Start of Material for the task

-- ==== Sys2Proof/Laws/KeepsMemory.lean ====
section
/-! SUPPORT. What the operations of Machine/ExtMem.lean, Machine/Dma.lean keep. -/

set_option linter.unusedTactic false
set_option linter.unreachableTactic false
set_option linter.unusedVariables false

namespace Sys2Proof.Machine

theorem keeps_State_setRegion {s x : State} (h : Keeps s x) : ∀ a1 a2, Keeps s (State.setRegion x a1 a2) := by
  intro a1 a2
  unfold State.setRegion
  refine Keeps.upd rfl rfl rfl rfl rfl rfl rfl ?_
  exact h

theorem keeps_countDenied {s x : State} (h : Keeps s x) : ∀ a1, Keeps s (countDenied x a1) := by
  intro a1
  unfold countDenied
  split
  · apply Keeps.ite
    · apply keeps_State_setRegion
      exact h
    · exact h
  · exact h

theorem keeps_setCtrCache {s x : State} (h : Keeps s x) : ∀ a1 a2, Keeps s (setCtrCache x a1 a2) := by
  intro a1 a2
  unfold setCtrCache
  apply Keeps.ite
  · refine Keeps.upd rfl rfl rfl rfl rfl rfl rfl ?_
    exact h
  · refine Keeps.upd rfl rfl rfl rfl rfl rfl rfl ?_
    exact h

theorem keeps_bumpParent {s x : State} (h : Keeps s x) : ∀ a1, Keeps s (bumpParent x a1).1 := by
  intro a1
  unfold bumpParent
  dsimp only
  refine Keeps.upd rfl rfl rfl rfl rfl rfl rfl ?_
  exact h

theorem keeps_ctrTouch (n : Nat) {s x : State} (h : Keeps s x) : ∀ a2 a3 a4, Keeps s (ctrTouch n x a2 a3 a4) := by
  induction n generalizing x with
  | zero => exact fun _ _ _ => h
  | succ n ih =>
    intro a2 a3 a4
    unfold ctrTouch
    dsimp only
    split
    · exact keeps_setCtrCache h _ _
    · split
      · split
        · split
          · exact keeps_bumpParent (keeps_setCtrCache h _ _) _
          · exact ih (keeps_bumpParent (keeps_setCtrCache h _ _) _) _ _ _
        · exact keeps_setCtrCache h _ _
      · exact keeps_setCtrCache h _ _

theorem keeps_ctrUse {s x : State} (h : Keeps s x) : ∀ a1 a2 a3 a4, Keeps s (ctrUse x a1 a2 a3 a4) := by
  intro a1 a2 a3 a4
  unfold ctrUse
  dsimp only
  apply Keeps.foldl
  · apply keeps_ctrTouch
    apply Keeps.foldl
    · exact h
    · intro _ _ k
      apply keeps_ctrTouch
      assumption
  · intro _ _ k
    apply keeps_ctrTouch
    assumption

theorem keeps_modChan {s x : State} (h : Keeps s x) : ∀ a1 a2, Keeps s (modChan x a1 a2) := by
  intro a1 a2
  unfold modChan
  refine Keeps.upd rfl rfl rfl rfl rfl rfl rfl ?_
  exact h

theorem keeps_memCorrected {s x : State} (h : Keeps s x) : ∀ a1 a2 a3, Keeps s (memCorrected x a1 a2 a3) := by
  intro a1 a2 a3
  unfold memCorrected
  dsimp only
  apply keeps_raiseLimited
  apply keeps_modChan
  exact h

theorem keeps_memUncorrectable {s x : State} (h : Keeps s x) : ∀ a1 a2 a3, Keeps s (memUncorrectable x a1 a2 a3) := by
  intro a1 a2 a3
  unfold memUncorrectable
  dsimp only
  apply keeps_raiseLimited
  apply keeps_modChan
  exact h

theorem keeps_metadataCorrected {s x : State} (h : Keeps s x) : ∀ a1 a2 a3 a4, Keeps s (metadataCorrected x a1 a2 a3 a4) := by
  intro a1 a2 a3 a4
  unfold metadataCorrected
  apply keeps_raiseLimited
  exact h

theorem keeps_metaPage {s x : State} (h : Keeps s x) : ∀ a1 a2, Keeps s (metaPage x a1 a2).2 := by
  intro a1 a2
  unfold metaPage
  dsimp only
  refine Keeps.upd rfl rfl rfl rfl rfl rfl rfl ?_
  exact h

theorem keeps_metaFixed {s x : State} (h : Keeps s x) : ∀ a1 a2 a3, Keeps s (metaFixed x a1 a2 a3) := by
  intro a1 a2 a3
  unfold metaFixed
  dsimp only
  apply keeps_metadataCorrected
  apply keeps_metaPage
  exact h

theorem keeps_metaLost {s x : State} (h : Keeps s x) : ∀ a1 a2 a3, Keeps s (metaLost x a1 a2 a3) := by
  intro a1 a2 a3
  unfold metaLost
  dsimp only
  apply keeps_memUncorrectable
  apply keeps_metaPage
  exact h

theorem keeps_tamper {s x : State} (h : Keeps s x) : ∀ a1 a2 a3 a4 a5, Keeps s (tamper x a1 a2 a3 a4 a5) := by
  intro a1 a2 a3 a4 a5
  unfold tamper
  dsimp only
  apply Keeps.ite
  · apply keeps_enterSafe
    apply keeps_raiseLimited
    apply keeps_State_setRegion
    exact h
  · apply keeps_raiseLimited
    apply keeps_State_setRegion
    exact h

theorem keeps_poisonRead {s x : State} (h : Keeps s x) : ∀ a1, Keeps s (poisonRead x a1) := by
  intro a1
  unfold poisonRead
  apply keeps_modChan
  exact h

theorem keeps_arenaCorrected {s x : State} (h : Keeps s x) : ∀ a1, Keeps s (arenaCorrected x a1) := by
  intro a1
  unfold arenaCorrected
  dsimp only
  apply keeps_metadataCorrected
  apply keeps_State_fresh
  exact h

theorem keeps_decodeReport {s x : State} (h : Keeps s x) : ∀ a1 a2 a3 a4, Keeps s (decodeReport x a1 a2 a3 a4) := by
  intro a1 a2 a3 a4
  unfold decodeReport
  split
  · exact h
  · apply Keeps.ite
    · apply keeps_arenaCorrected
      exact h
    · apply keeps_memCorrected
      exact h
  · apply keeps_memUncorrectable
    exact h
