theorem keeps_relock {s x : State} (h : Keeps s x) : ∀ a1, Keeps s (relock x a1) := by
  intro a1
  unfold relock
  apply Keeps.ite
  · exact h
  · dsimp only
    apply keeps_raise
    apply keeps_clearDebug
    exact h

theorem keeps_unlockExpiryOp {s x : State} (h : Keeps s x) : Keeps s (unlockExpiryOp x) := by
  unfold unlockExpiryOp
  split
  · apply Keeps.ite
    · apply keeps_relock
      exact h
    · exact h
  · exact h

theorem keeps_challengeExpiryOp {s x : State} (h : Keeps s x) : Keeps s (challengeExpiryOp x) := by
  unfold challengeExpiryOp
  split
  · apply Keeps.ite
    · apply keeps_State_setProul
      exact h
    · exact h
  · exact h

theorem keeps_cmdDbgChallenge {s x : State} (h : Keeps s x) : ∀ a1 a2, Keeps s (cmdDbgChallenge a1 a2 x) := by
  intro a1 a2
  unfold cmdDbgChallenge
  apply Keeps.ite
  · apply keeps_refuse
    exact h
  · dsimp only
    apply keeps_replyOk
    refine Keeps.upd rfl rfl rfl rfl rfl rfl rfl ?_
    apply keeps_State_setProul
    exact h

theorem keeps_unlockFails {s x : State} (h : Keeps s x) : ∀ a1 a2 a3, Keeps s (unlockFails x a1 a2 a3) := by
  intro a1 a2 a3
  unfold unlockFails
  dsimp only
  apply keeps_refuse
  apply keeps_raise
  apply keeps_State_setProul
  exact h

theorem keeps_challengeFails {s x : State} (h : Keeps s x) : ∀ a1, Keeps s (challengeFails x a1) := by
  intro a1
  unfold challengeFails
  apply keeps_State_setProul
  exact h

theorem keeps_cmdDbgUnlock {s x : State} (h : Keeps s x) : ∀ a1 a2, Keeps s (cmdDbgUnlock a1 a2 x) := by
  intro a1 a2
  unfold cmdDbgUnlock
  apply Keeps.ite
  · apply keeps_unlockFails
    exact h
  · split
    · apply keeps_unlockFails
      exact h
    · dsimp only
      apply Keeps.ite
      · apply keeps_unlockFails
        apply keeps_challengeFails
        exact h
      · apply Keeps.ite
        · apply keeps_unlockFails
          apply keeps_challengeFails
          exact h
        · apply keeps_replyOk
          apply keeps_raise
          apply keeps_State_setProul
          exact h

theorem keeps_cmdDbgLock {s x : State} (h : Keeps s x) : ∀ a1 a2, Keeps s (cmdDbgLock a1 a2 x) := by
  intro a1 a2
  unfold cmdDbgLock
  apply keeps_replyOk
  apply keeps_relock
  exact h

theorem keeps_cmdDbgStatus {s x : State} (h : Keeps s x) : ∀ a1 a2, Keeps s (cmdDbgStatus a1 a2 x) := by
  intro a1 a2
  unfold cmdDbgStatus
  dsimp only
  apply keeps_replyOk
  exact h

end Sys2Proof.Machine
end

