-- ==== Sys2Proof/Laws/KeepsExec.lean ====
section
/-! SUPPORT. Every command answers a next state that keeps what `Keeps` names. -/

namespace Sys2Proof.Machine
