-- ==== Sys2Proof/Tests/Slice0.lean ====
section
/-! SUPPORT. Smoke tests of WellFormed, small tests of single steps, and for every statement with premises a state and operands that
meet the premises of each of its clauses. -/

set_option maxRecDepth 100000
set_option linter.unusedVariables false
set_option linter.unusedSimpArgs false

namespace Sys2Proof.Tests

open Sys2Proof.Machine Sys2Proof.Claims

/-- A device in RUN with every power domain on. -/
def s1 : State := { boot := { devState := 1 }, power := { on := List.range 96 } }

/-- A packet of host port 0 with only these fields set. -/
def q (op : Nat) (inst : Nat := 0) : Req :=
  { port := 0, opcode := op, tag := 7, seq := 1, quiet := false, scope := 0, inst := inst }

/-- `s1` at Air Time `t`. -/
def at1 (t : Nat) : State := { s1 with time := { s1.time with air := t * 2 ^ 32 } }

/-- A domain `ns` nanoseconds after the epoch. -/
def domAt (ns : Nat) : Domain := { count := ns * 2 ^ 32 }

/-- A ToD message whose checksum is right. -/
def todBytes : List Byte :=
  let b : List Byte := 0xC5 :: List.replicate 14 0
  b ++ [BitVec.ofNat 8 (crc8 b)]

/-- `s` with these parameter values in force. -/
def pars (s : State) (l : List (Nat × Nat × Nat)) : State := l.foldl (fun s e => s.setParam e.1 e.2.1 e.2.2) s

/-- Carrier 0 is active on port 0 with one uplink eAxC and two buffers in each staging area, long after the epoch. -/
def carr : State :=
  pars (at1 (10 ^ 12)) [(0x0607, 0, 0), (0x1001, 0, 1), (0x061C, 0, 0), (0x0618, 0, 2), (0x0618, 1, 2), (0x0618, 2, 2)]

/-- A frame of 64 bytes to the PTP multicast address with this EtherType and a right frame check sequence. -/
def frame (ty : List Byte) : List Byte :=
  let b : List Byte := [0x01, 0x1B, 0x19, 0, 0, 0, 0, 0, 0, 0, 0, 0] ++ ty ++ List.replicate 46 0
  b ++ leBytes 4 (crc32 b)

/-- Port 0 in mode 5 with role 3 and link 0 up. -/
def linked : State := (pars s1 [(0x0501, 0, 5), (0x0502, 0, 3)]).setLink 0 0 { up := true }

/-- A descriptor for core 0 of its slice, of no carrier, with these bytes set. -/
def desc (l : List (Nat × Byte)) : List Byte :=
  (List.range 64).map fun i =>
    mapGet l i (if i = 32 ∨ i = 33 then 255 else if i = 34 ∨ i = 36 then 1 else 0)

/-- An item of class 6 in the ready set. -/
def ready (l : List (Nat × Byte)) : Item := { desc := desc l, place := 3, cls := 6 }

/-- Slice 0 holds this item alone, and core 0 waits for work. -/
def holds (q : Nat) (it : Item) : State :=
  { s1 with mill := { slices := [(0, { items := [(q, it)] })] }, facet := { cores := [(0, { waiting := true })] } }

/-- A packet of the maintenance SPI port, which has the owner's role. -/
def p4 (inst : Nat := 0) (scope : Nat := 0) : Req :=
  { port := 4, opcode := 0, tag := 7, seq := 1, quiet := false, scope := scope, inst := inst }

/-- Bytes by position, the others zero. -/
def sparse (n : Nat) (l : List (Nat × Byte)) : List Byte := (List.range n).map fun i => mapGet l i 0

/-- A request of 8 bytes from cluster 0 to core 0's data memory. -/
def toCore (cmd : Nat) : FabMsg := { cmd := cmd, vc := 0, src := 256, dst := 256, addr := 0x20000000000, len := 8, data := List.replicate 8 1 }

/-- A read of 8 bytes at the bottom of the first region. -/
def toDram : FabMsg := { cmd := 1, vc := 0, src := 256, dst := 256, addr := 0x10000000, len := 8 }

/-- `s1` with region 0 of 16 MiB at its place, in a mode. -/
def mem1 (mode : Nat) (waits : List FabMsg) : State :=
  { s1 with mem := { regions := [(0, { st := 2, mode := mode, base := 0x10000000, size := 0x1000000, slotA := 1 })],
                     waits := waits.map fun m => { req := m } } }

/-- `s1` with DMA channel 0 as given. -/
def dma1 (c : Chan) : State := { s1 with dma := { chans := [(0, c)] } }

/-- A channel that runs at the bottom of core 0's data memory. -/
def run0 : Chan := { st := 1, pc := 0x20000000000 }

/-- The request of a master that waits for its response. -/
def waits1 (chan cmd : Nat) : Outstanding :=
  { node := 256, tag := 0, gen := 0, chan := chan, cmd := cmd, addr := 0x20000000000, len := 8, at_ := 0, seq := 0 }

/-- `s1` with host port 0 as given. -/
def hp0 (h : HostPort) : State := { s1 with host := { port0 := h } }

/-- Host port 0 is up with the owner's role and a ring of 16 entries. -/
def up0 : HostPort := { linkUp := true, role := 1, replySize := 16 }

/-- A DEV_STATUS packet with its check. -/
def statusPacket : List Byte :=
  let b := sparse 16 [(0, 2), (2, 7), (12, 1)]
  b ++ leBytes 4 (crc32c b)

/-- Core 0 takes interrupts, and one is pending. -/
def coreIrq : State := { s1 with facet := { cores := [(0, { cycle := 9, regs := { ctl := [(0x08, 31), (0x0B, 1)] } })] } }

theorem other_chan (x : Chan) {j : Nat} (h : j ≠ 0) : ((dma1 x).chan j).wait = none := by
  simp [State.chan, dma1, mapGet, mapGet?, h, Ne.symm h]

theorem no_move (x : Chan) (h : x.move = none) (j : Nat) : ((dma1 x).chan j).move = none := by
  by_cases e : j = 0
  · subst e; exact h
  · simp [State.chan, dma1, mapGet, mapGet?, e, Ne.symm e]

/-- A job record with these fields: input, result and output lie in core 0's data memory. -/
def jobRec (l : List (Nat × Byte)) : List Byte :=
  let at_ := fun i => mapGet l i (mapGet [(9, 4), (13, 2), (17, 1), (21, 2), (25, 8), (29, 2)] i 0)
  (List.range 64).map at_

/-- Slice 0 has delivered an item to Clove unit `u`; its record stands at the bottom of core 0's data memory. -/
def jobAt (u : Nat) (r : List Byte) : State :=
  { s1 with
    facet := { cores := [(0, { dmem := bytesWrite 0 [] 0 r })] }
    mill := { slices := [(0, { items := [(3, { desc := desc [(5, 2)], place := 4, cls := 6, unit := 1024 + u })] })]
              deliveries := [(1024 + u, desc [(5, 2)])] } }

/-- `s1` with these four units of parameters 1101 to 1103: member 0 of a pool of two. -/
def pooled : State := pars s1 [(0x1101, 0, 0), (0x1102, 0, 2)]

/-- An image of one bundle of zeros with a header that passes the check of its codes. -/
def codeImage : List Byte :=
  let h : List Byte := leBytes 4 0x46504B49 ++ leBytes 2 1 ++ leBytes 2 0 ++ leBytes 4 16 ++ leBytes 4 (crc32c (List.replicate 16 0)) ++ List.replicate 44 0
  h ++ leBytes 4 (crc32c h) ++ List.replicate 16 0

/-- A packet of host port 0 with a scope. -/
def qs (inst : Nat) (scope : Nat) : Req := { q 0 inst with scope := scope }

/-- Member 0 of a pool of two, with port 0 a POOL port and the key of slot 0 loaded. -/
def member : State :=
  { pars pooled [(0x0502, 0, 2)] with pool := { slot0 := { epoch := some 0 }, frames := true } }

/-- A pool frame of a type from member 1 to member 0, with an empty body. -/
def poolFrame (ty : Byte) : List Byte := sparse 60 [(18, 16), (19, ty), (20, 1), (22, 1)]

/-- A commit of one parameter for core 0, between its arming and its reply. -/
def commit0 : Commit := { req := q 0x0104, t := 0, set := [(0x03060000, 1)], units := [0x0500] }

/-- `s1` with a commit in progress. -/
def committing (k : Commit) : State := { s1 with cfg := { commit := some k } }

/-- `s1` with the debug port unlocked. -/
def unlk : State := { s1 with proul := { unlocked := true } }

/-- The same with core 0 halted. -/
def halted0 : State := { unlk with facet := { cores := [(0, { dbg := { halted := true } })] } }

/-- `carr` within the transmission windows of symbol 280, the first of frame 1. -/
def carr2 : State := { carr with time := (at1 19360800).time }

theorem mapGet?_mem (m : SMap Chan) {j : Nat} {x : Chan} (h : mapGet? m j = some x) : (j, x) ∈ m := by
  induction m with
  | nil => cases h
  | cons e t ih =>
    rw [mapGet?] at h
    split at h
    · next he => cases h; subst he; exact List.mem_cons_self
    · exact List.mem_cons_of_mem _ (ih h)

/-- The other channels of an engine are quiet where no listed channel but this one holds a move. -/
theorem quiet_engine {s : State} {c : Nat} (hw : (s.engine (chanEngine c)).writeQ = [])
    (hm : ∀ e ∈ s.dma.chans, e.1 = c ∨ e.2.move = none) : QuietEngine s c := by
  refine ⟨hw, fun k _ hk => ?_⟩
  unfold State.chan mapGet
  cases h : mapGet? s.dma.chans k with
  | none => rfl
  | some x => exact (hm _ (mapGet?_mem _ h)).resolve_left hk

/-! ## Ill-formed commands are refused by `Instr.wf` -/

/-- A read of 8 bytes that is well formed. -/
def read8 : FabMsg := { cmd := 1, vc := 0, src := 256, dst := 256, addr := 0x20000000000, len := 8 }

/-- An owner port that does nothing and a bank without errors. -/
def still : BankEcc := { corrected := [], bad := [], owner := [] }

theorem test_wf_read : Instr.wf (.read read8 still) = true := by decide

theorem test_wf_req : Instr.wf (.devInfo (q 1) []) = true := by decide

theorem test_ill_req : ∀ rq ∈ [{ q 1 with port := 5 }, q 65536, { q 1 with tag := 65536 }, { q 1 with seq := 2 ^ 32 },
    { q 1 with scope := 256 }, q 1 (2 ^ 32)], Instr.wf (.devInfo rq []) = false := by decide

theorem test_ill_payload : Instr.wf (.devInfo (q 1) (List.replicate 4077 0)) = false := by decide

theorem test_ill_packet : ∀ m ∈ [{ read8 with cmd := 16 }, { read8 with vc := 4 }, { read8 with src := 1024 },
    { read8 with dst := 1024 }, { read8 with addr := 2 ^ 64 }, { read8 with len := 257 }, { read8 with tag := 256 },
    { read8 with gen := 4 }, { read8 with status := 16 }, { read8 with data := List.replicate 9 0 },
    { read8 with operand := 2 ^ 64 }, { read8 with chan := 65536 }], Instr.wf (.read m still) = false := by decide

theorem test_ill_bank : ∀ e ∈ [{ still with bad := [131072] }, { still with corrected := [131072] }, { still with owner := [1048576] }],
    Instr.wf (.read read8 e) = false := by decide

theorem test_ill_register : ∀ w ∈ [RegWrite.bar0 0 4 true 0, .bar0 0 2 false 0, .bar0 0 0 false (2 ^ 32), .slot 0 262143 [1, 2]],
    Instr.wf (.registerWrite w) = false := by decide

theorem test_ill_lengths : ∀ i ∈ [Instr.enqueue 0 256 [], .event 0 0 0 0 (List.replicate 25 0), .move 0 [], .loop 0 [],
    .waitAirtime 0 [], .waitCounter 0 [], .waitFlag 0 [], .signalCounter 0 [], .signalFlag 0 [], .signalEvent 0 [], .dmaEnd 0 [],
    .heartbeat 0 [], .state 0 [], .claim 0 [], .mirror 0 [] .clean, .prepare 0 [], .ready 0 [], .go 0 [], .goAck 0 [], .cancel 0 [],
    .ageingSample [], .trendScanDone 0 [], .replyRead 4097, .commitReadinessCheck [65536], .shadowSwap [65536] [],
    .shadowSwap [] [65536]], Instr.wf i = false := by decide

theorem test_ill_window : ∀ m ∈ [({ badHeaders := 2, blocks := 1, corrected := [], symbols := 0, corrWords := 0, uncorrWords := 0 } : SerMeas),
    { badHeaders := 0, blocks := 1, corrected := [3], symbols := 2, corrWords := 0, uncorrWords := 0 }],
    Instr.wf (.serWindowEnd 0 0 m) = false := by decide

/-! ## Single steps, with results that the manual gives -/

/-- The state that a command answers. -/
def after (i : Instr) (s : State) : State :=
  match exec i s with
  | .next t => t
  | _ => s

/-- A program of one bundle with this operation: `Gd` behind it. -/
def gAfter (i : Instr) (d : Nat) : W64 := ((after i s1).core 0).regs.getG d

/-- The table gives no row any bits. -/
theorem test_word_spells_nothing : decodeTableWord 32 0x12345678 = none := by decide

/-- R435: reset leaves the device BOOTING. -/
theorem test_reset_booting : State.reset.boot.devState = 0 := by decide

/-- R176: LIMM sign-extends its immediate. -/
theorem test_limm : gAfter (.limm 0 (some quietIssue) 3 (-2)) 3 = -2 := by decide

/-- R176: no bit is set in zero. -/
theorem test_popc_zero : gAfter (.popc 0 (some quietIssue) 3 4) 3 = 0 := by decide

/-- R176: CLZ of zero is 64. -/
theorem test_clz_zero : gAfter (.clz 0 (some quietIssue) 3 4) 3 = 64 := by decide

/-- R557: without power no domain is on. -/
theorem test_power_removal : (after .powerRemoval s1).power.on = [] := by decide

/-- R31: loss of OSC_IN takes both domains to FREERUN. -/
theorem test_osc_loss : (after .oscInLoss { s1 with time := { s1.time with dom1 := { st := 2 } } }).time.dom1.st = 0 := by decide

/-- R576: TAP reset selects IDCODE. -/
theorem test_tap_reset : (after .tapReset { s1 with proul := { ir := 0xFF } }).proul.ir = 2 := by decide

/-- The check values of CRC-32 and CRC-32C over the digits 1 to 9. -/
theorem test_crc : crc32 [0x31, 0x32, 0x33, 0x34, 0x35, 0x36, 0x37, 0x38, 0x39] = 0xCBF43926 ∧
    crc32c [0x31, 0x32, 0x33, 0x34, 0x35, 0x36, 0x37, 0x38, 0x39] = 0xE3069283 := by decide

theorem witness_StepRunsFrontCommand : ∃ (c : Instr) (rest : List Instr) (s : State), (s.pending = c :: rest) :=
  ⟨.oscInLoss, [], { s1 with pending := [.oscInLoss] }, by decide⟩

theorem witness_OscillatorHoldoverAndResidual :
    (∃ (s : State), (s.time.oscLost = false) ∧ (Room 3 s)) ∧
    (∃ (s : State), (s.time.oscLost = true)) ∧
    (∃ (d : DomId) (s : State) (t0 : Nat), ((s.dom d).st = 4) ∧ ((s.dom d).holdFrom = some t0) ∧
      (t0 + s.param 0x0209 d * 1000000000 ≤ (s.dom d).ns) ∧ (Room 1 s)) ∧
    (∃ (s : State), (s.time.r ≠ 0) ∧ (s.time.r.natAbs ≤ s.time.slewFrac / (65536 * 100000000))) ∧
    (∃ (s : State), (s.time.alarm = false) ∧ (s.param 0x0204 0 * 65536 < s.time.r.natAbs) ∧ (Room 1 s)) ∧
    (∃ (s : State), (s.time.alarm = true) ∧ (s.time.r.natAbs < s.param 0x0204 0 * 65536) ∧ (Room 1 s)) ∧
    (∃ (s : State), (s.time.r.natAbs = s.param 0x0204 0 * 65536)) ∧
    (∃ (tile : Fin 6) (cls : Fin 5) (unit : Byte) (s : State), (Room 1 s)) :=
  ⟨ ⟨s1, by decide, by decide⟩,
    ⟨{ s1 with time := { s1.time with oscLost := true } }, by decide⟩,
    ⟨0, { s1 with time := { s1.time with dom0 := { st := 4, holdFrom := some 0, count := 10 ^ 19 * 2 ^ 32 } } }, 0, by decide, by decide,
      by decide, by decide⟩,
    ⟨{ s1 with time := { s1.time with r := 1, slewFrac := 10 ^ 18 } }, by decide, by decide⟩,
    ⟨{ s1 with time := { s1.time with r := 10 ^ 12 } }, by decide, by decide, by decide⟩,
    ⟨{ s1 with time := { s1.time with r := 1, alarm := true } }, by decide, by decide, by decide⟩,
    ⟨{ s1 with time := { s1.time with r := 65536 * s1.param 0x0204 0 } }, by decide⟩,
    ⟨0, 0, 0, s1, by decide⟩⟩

End of Material for the task

Take the lines above from the one containing "0 [], .state" to the one containing "manual gives -/" and retype them exactly, both ends included, with nothing added.

• Answer to the exercise
    .heartbeat 0 [], .state 0 [], .claim 0 [], .mirror 0 [] .clean, .prepare 0 [], .ready 0 [], .go 0 [], .goAck 0 [], .cancel 0 [],
    .ageingSample [], .trendScanDone 0 [], .replyRead 4097, .commitReadinessCheck [65536], .shadowSwap [65536] [],
    .shadowSwap [] [65536]], Instr.wf i = false := by decide

theorem test_ill_window : ∀ m ∈ [({ badHeaders := 2, blocks := 1, corrected := [], symbols := 0, corrWords := 0, uncorrWords := 0 } : SerMeas),
    { badHeaders := 0, blocks := 1, corrected := [3], symbols := 2, corrWords := 0, uncorrWords := 0 }],
    Instr.wf (.serWindowEnd 0 0 m) = false := by decide

/-! ## Single steps, with results that the manual gives -/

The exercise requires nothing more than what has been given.